While the Baabda source declined to name who had been involved in the closed-door consultations, a senior source close to the formation process said that Berri is holding ongoing meetings “away from the limelight to help secure the atmosphere necessary for the formation of the government.”

Progressive Socialist Party chief Walid Joumblatt said that the Sunni MPs issue needs “compromise from both sides.”

“If Saad Hariri thinks he’s the father of all Sunnis then he should receive them, maybe [he] can convince them,” he said on the MTV show “It’s About Time.” Hariri has refused to meet with the six MPs together, instead insisting on meeting them separately.

Joumblatt pointed to his own concession from an original demand to name all three ministers reserved for Druze in a 30-member Cabinet. To overcome a roadblock on representation of rival Druze figure Talal Arslan, who heads the Lebanese Democratic Party, Joumblatt allowed for one of the ministers to be named by President Michel Aoun.

A source close to Hariri said that a dinner Wednesday between Hariri and caretaker Foreign Minister Gebran Bassil in London had broached the Cabinet topic, “and several proposals were discussed, but no final solution was found.”

The source close to Hariri said the premier-designate would be back in Beirut at the end of the week.

In London, Hariri headed a high-level delegation to the Lebanon-U.K. Business Investment Forum, aimed at courting British investment in the country.

Hariri worked during the trip to reassure the international community that Lebanon was a safe, lucrative place for investment despite the country’s floundering economy and protracted Cabinet crisis. “We can even do business in Lebanon, even with a caretaker government,” Hariri said.

Hariri explained that the formation process was taking longer than usual because “there is a new set of people in Parliament, and we need to take that into consideration … This is a democracy, after all.” The parliamentary elections held in May were Lebanon’s first in nine years.
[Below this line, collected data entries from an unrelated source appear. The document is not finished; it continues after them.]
/-- Settles O13: the image of one byte is that byte. -/
theorem venc1GivesTheByte : Obligations.Venc1GivesTheByte := by
  unfold Obligations.Venc1GivesTheByte
  intro v s
  obtain ⟨t, ht, hread, hnone, hvlen, hok, hframe⟩ := encodeValue_outcome 1 v s
  have hbyte : t.vout.read 0 = some v := by rw [hread 0 (by omega), byteOf_byte]
  exact ⟨rfl, t, ht, hbyte, fun k hk _ => hnone k hk, hvlen, le_one v ▸ hok, hframe⟩

/-- Settles O14: the outcome of a VENC of two bytes. -/
theorem venc2GivesLowByteFirst : Obligations.Venc2GivesLowByteFirst := by
  unfold Obligations.Venc2GivesLowByteFirst
  intro v s
  obtain ⟨t, ht, hread, hnone, hvlen, hok, hframe⟩ := encodeValue_outcome 2 v s
  exact ⟨rfl, t, ht, hread 0 (by omega), hread 1 (by omega), fun k hk _ => hnone k hk, hvlen, hok, hframe⟩

/-- Settles O15: the outcome of a VENC of four bytes. -/
theorem venc4GivesLowByteFirst : Obligations.Venc4GivesLowByteFirst := by
  unfold Obligations.Venc4GivesLowByteFirst
  intro v s
  obtain ⟨t, ht, hread, hnone, hvlen, hok, hframe⟩ := encodeValue_outcome 4 v s
  exact ⟨rfl, t, ht, hread, fun k hk _ => hnone k hk, hvlen, hok, hframe⟩

/-- Settles O16: the outcome of a VENC of eight bytes, which leaves no offset of VOUT without a value. -/
theorem venc8GivesLowByteFirst : Obligations.Venc8GivesLowByteFirst := by
  unfold Obligations.Venc8GivesLowByteFirst
  intro v s
  obtain ⟨t, ht, hread, _, hvlen, hok, hframe⟩ := encodeValue_outcome 8 v s
  exact ⟨rfl, t, ht, hread, hvlen, hok, hframe⟩

end Sys2Proof.Machine
end

section
/-! SUPPORT. What `renc` answers for each kind of variant, and what a RENC of a defined and of a reserved variant leaves
behind; then the obligations of 41_record_encoder.md. -/

namespace Sys2Proof.Machine

section

variable {t : Tag}

/-! ### The answers of `renc` (41_record_encoder.md R110, R116) -/

/-- A defined variant's answer, its payload apart (`renc_defined` speaks of a slot). -/
theorem renc_eq_le (hd : t = .timedColorStep ∨ t = .rawQuadWord) (pay : BitVec 64) : renc t pay = .ok (le 8 pay) :=
  renc_defined (x := ⟨t, pay⟩) hd

/-- A defined variant answers eight bytes and a reserved one none (41_record_encoder.md R116 b). -/
theorem length_of_renc_ok {pay : BitVec 64} {r : List Byte} (h : renc t pay = .ok r) : r.length = 8 := by
  by_cases hd : slotDefined ⟨t, pay⟩
  · cases (renc_eq_le hd pay).symm.trans h
    exact length_le 8 pay
  · cases (renc_reserved hd).symm.trans h

/-- Two payloads of a defined variant with the same answer have the same image (41_record_encoder.md R116 c). -/
theorem renc_injective {pay pay' : BitVec 64} (hd : t = .timedColorStep ∨ t = .rawQuadWord)
    (h : renc t pay = renc t pay') : pay = pay' := by
  rw [renc_eq_le hd, renc_eq_le hd] at h
  exact le_injective (w := 8) (Except.ok.inj h)

/-- A zero payload's record is eight zero bytes (41_record_encoder.md R116 d). -/
theorem renc_zero (hd : t = .timedColorStep ∨ t = .rawQuadWord) : renc t 0#64 = .ok (List.replicate 8 0#8) := by
  rw [renc_eq_le hd, le_zero_word]

/-! ### What a RENC leaves behind (41_record_encoder.md R111 to R114) -/

/-- A RENC of a defined variant completes: REC holds the payload's image, which is the response, and nothing outside its own
unit differs. -/
theorem encodeRecord_defined_outcome {pay : BitVec 64} (hd : slotDefined ⟨t, pay⟩) (s : State) :
    ∃ u, encodeRecord t pay s = .next u ∧ (∀ k < 8, u.record.read k = some (byteOf pay k)) ∧
      Succeeded .record (le 8 pay) u ∧ OnlyRecord s u := by
  have heffect := Effect.record (s := s) (le 8 pay) (length_le 8 pay)
  refine ⟨_, encodeRecord_defined hd s, fun k hk => ?_, succeed_succeeded .record _ _, heffect.onlyRecord⟩
  exact (heffect.endedWith.held k hk).trans (by rw [Response.result, getElem?_le, if_pos hk])

/-- A RENC of a reserved variant completes in one next state, whatever the payload: MalformedRecord with actual 0 is raised
on REC, and nothing outside its own unit differs. -/
theorem encodeRecord_reserved_outcome (hr : ∀ pay, ¬ slotDefined ⟨t, pay⟩) (s : State) :
    ∃ u, (∀ pay, encodeRecord t pay s = .next u) ∧ Failed .record (.malformedRecord 0) u ∧ errCode u.err = 1#2 ∧
      errActual u.err = 0#4 ∧ OnlyRecord s u :=
  ⟨_, fun pay => encodeRecord_reserved (hr pay) s, raise_failed .record _ s, errCode_errWord (.malformedRecord 0),
    errActual_errWord (.malformedRecord 0), (Effect.recordError (s := s) (.malformedRecord 0)).onlyRecord⟩

end

/-! ### The obligations -/

/-- Settles O23: a defined variant's record is the payload's image, so the laws of `le` are those of `renc`. -/
theorem lawsOfRenc : Obligations.LawsOfRenc := by
  unfold Obligations.LawsOfRenc
  refine ⟨fun t pay hd => renc_eq_le hd pay, fun t pay r => length_of_renc_ok, fun t pay pay' => renc_injective,
    fun p => ?_, renc_zero (.inr rfl), renc_zero (.inl rfl)⟩
  rw [renc_eq_le (.inl rfl), renc_eq_le (.inr rfl)]

/-- Settles O18: the outcome of a RENC of a defined variant, its image written out byte by byte. -/
theorem rencTcsGivesTheEightFields : Obligations.RencTcsGivesTheEightFields := by
  unfold Obligations.RencTcsGivesTheEightFields
  exact fun pay s => ⟨rfl, encodeRecord_defined_outcome (t := .timedColorStep) (.inl rfl) s⟩

/-- Settles O19: the outcome of a RENC of a defined variant. -/
theorem rencRqwGivesTheLittleEndianValue : Obligations.RencRqwGivesTheLittleEndianValue := by
  unfold Obligations.RencRqwGivesTheLittleEndianValue
  exact fun pay s => ⟨rfl, encodeRecord_defined_outcome (t := .rawQuadWord) (.inr rfl) s⟩

/-- Settles O20: the outcome of a RENC of a reserved variant, which no payload changes. -/
theorem rencCRaisesMalformedRecord : Obligations.RencCRaisesMalformedRecord := by
  unfold Obligations.RencCRaisesMalformedRecord
  intro pay s
  obtain ⟨t, ht, hfailed, hcode, hactual, hframe⟩ := encodeRecord_reserved_outcome not_defined_reservedC s
  exact ⟨rfl, t, ht pay, hfailed, hcode, hactual, rfl, hframe, ht⟩
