-- ==== Sys2Proof/Laws/Exec.lean ====
section
/-! SUPPORT. Each instruction as its shape of Machine/Operands.lean applied to its operand, its cycles and its handler, so
that a proof over all instructions splits on the instruction, rewrites with these and cites one law per shape. -/

namespace Sys2Proof.Machine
In the absence of a government, Lebanon has been slow to enact reforms that the international community has said it wants to see before unlocking aid pledged during April’s CEDRE conference. The conference, which garnered more than $11 billion in soft loans and grants, sought to bolster Lebanon’s infrastructure and economy. Fears of an economic collapse have grown as the Cabinet stalemate goes on. “Hopefully once we see the government formed you will see a lot of these issues being resolved because we have a strategy to tackle these problems,” Hariri said.

The premier-designate’s reassurances come less than a week after France’s ambassador to Lebanon, Bruno Foucher, warned that Lebanon’s failure to form a government risked its ability to take advantage of the CEDRE pledges. He noted that investors interested in the projects proposed in Lebanon’s Capital Investment Plan would not hesitate to look for opportunities elsewhere.

A World Bank source previously told The Daily Star, “If Lebanon doesn’t do anything about this Cabinet impasse, many other countries are in need of this money.”

“There are no two people who differ on the [belief in the] need to form a government; when the World Bank and other institutions push us to form a government, I think this is for the benefit of Lebanon,” Hariri said.

“Most people today really believe in the CEDRE reforms because they know we can’t do business as we did before. We need to change.”